### WHAT TO PRODUCE
Return all lines of the listing below that carry the word "cardArrival".

### AVAILABLE DATA
@[simp] theorem granted_writeBody (n : SlotId) (body : Body) (s : State) : (writeBody n body s).port.granted = s.port.granted := by
  simp only [writeBody]
  (repeat' split) <;> simp

@[simp] theorem granted_evalLamps (i : StationId) (s : State) : (evalLamps i s).port.granted = s.port.granted := by
  simp only [evalLamps]
  simp

@[simp] theorem granted_evalAllLamps (s : State) : (evalAllLamps s).port.granted = s.port.granted := by
  simp only [evalAllLamps]
  simp

@[simp] theorem granted_openSessionAt (i : StationId) (k : SessionId) (s : State) : (openSessionAt i k s).port.granted = s.port.granted := by
  simp only [openSessionAt]
  simp

@[simp] theorem granted_restartSession (k : SessionId) (s : State) : (restartSession k s).port.granted = s.port.granted := by
  simp only [restartSession]
  (repeat' split) <;> simp

@[simp] theorem granted_restartForStation (i : StationId) (s : State) : (restartForStation i s).port.granted = s.port.granted := by
  simp only [restartForStation]
  (repeat' split) <;> simp

@[simp] theorem granted_restartForOrder (o : OrderId) (s : State) : (restartForOrder o s).port.granted = s.port.granted := by
  simp only [restartForOrder]
  (repeat' split) <;> simp

@[simp] theorem granted_clearNoRoom (s : State) : (clearNoRoom s).port.granted = s.port.granted := by
  unfold clearNoRoom
  apply granted_forEach
  intro i t
  split <;> rfl

@[simp] theorem granted_freeEntry (k : SessionId) (s : State) : (freeEntry k s).port.granted = s.port.granted := by
  simp only [freeEntry]
  simp

@[simp] theorem granted_cardArrival (i : StationId) (s : State) : (cardArrival i s).port.granted = s.port.granted := by
  simp only [cardArrival]
  (repeat' split) <;> simp

@[simp] theorem granted_reportFinal (o : OrderId) (s : State) : (reportFinal o s).port.granted = s.port.granted := by
  simp only [reportFinal]
  (repeat' split) <;> simp

@[simp] theorem granted_stopWatch (o : OrderId) (s : State) : (stopWatch o s).port.granted = s.port.granted := by
  simp only [stopWatch]
  (repeat' split) <;> simp

@[simp] theorem granted_restartWatch (o : OrderId) (s : State) : (restartWatch o s).port.granted = s.port.granted := by
  simp only [restartWatch]
  (repeat' split) <;> simp

@[simp] theorem granted_startNotice (i : StationId) (s : State) : (startNotice i s).port.granted = s.port.granted := by
  simp only [startNotice]
  simp

@[simp] theorem granted_leaveQueues (o : OrderId) (s : State) : (leaveQueues o s).port.granted = s.port.granted := by
  simp only [leaveQueues]
  simp

@[simp] theorem granted_joinQueue (o : OrderId) (p : PrinterId) (s : State) : (joinQueue o p s).port.granted = s.port.granted := by
  simp only [joinQueue]
  simp

@[simp] theorem granted_leaveHeld (o : OrderId) (s : State) : (leaveHeld o s).port.granted = s.port.granted := by
  simp only [leaveHeld]

@[simp] theorem granted_markHeldList (s : State) : (markHeldList s).port.granted = s.port.granted := rfl

@[simp] theorem granted_toDraft (o : OrderId) (why : DraftReason) (s : State) : (toDraft o why s).port.granted = s.port.granted := by
  simp only [toDraft]
  simp

@[simp] theorem granted_makePaid (o : OrderId) (p : PrinterId) (s : State) : (makePaid o p s).port.granted = s.port.granted := by
  simp only [makePaid]
  simp

@[simp] theorem granted_enterHeld (o : OrderId) (s : State) : (enterHeld o s).port.granted = s.port.granted := by
  simp only [enterHeld]
  simp

@[simp] theorem granted_placeHeld (o : OrderId) (p : PrinterId) (s : State) : (placeHeld o p s).port.granted = s.port.granted := by
  simp only [placeHeld]
  simp

@[simp] theorem granted_makeCancelled (o : OrderId) (s : State) : (makeCancelled o s).port.granted = s.port.granted := by
  simp only [makeCancelled]
  simp

@[simp] theorem granted_addSettlement (o : OrderId) (attempts : Nat) (s : State) : (addSettlement o attempts s).port.granted = s.port.granted := by
  simp only [addSettlement]
  simp

@[simp] theorem granted_settlementTrigger (o : OrderId) (s : State) : (settlementTrigger o s).port.granted = s.port.granted := by
  simp only [settlementTrigger]
  (repeat' split) <;> simp

@[simp] theorem granted_settlementCheck (o : OrderId) (s : State) : (settlementCheck o s).port.granted = s.port.granted := by
  simp only [settlementCheck]
  (repeat' split) <;> simp

@[simp] theorem granted_closeOrder (o : OrderId) (how : SettleStatus) (s : State) : (closeOrder o how s).port.granted = s.port.granted := by
  simp only [closeOrder]
  (repeat' split) <;> simp

@[simp] theorem granted_dropCopies (o : OrderId) (s : State) : (dropCopies o s).port.granted = s.port.granted := by
  simp only [dropCopies]
  simp

@[simp] theorem granted_copyBegins (o : OrderId) (i : Nat) (s : State) : (copyBegins o i s).port.granted = s.port.granted := by
  simp only [copyBegins]
  simp

@[simp] theorem granted_copyEnded (p : PrinterId) (c : Copy) (result : CopyResult) (s : State) : (copyEnded p c result s).port.granted = s.port.granted := by
  simp only [copyEnded]
  (repeat' split) <;> simp

@[simp] theorem granted_retireOrder (o : OrderId) (s : State) : (retireOrder o s).port.granted = s.port.granted := by
  simp only [retireOrder]
  simp

@[simp] theorem granted_setPrinterState (p : PrinterId) (new : PrinterState) (s : State) : (setPrinterState p new s).port.granted = s.port.granted := by
  simp only [setPrinterState]
  (repeat' split) <;> simp

@[simp] theorem granted_enterService (p : PrinterId) (s : State) : (enterService p s).port.granted = s.port.granted := by
  simp only [enterService]
  simp

@[simp] theorem granted_abortCopy (p : PrinterId) (cause : CopyResult) (s : State) : (abortCopy p cause s).port.granted = s.port.granted := by
  simp only [abortCopy]
  (repeat' split) <;> simp

@[simp] theorem granted_endCopy (p : PrinterId) (result : CopyResult) (consumed : Nat) (s : State) : (endCopy p result consumed s).port.granted = s.port.granted := by
  simp only [endCopy]
  (repeat' split) <;> simp

@[simp] theorem granted_endCopyFull (p : PrinterId) (result : CopyResult) (s : State) : (endCopyFull p result s).port.granted = s.port.granted := by
  simp only [endCopyFull]
  simp

@[simp] theorem granted_beginCopy (p : PrinterId) (o : OrderId) (i : Nat) (item : Item) (s : State) : (beginCopy p o i item s).port.granted = s.port.granted := by
  simp only [beginCopy]
  (repeat' split) <;> simp

@[simp] theorem granted_beginCheck (p : PrinterId) (s : State) : (beginCheck p s).port.granted = s.port.granted := by
  simp only [beginCheck]
  (repeat' split) <;> simp

@[simp] theorem granted_trySend (p : PrinterId) (s : State) : (trySend p s).port.granted = s.port.granted := by
  simp only [trySend]
  (repeat' split) <;> simp

@[simp] theorem granted_newStripe (p : PrinterId) (n : Nat) (s : State) : (newStripe p n s).port.granted = s.port.granted := by
  simp only [newStripe]
  (repeat' split) <;> simp

@[simp] theorem granted_nextStripe (p : PrinterId) (n : Nat) (s : State) : (nextStripe p n s).port.granted = s.port.granted := by
  simp only [nextStripe]
  (repeat' split) <;> simp

@[simp] theorem granted_stripeArrived (p : PrinterId) (copyId : W16) (n : Nat) (side : Target) (last : Bool) (data : List Byte) (s : State) : (stripeArrived p copyId n side last data s).port.granted = s.port.granted := by
  simp only [stripeArrived]
  (repeat' split) <;> simp

@[simp] theorem granted_stripeFailed (p : PrinterId) (copyId : W16) (n : Nat) (side : Target) (s : State) : (stripeFailed p copyId n side s).port.granted = s.port.granted := by
  simp only [stripeFailed]
  (repeat' split) <;> simp

@[simp] theorem granted_frameSent (p : PrinterId) (s : State) : (frameSent p s).port.granted = s.port.granted := by
  simp only [frameSent]
  (repeat' split) <;> simp

@[simp] theorem granted_heard (p : PrinterId) (s : State) : (heard p s).port.granted = s.port.granted := by
  simp only [heard]
  simp

@[simp] theorem granted_linkHeard (p : PrinterId) (s : State) : (linkHeard p s).port.granted = s.port.granted := by
  simp only [linkHeard]
  simp

theorem granted_goodFrame (p : PrinterId) (f : State → State) (h : ∀ t, (f t).port.granted = t.port.granted) (s : State) :
    (goodFrame p f s).port.granted = s.port.granted := by
  unfold goodFrame
  split <;> simp [h]

@[simp] theorem granted_countStray (p : PrinterId) (s : State) : (countStray p s).port.granted = s.port.granted := by
  simp only [countStray]
  simp

@[simp] theorem granted_releaseOrder (p : PrinterId) (o : OrderId) (s : State) : (releaseOrder p o s).port.granted = s.port.granted := by
  simp only [releaseOrder]
  (repeat' split) <;> simp

@[simp] theorem granted_releaseStep (p : PrinterId) (o : OrderId) (s : State) : (releaseStep p o s).port.granted = s.port.granted := by
  simp only [releaseStep]
  (repeat' split) <;> simp

@[simp] theorem granted_releaseCopy (p : PrinterId) (s : State) : (releaseCopy p s).port.granted = s.port.granted := by
  simp only [releaseCopy]
  (repeat' split) <;> simp

@[simp] theorem granted_release (p : PrinterId) (s : State) : (release p s).port.granted = s.port.granted := by
  simp only [release]
  simp

@[simp] theorem granted_scanStep (o : OrderId) (s : State) : (scanStep o s).port.granted = s.port.granted := by
  simp only [scanStep]
  (repeat' split) <;> simp

@[simp] theorem granted_scanHeld (s : State) : (scanHeld s).port.granted = s.port.granted := by
  simp only [scanHeld]
  simp

@[simp] theorem granted_placeQuoted (o : OrderId) (p : PrinterId) (s : State) : (placeQuoted o p s).port.granted = s.port.granted := by
  simp only [placeQuoted]
  simp

@[simp] theorem granted_countApproval (amount : Nat) (s : State) : (countApproval amount s).port.granted = s.port.granted := by
  simp only [countApproval]
  simp

@[simp] theorem granted_countCapture (amount : Nat) (s : State) : (countCapture amount s).port.granted = s.port.granted := by
  simp only [countCapture]
  simp

@[simp] theorem granted_countVoid (amount : Nat) (s : State) : (countVoid amount s).port.granted = s.port.granted := by
  simp only [countVoid]
  simp

@[simp] theorem granted_countUncollected (h : Holder) (s : State) : (countUncollected h s).port.granted = s.port.granted := by
  simp only [countUncollected]
  simp

@[simp] theorem granted_countAbandoned (amount : Nat) (s : State) : (countAbandoned amount s).port.granted = s.port.granted := by
  simp only [countAbandoned]
  simp

@[simp] theorem granted_leaveVoidList (ref : W16) (s : State) : (leaveVoidList ref s).port.granted = s.port.granted := by
  simp only [leaveVoidList]
  simp

@[simp] theorem granted_dropOldestVoid (s : State) : (dropOldestVoid s).port.granted = s.port.granted := by
  simp only [dropOldestVoid]
  (repeat' split) <;> simp

@[simp] theorem granted_joinVoid (ref : W16) (amount attempts : Nat) (s : State) : (joinVoid ref amount attempts s).port.granted = s.port.granted := by
  simp only [joinVoid]
  (repeat' split) <;> simp

@[simp] theorem granted_grantPay (e : PayEntry) (s : State) : (grantPay e s).port.granted = s.port.granted := by
  simp only [grantPay]
  simp

@[simp] theorem granted_grantSettlement (e : PendingSettlement) (s : State) : (grantSettlement e s).port.granted = s.port.granted := by
  simp only [grantSettlement]
  (repeat' split) <;> simp

@[simp] theorem granted_grantVoid (e : VoidEntry) (s : State) : (grantVoid e s).port.granted = s.port.granted := by
  simp only [grantVoid]
  simp

@[simp] theorem granted_arbiter (s : State) : (arbiter s).port.granted = s.port.granted := by
  simp only [arbiter]
  (repeat' split) <;> simp

@[simp] theorem granted_approveOrder (o : OrderId) (code : List Byte) (s : State) : (approveOrder o code s).port.granted = s.port.granted := by
  simp only [approveOrder]
  (repeat' split) <;> simp

@[simp] theorem granted_failOrder (o : OrderId) (outcome : PayOutcome) (s : State) : (failOrder o outcome s).port.granted = s.port.granted := by
  simp only [failOrder]
  (repeat' split) <;> simp

@[simp] theorem granted_reportPayEnd (o : OrderId) (outcome : PayOutcome) (s : State) : (reportPayEnd o outcome s).port.granted = s.port.granted := by
  simp only [reportPayEnd]
  (repeat' split) <;> simp

@[simp] theorem granted_endPay (n : SlotId) (o : OrderId) (outcome : PayOutcome) (approved : Option Nat) (code : Option (List Byte)) (reason : Option Byte) (s : State) : (endPay n o outcome approved code reason s).port.granted = s.port.granted := by
  simp only [endPay]
  (repeat' split) <;> simp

### ANSWER
@[simp] theorem granted_cardArrival (i : StationId) (s : State) : (cardArrival i s).port.granted = s.port.granted := by
  simp only [cardArrival]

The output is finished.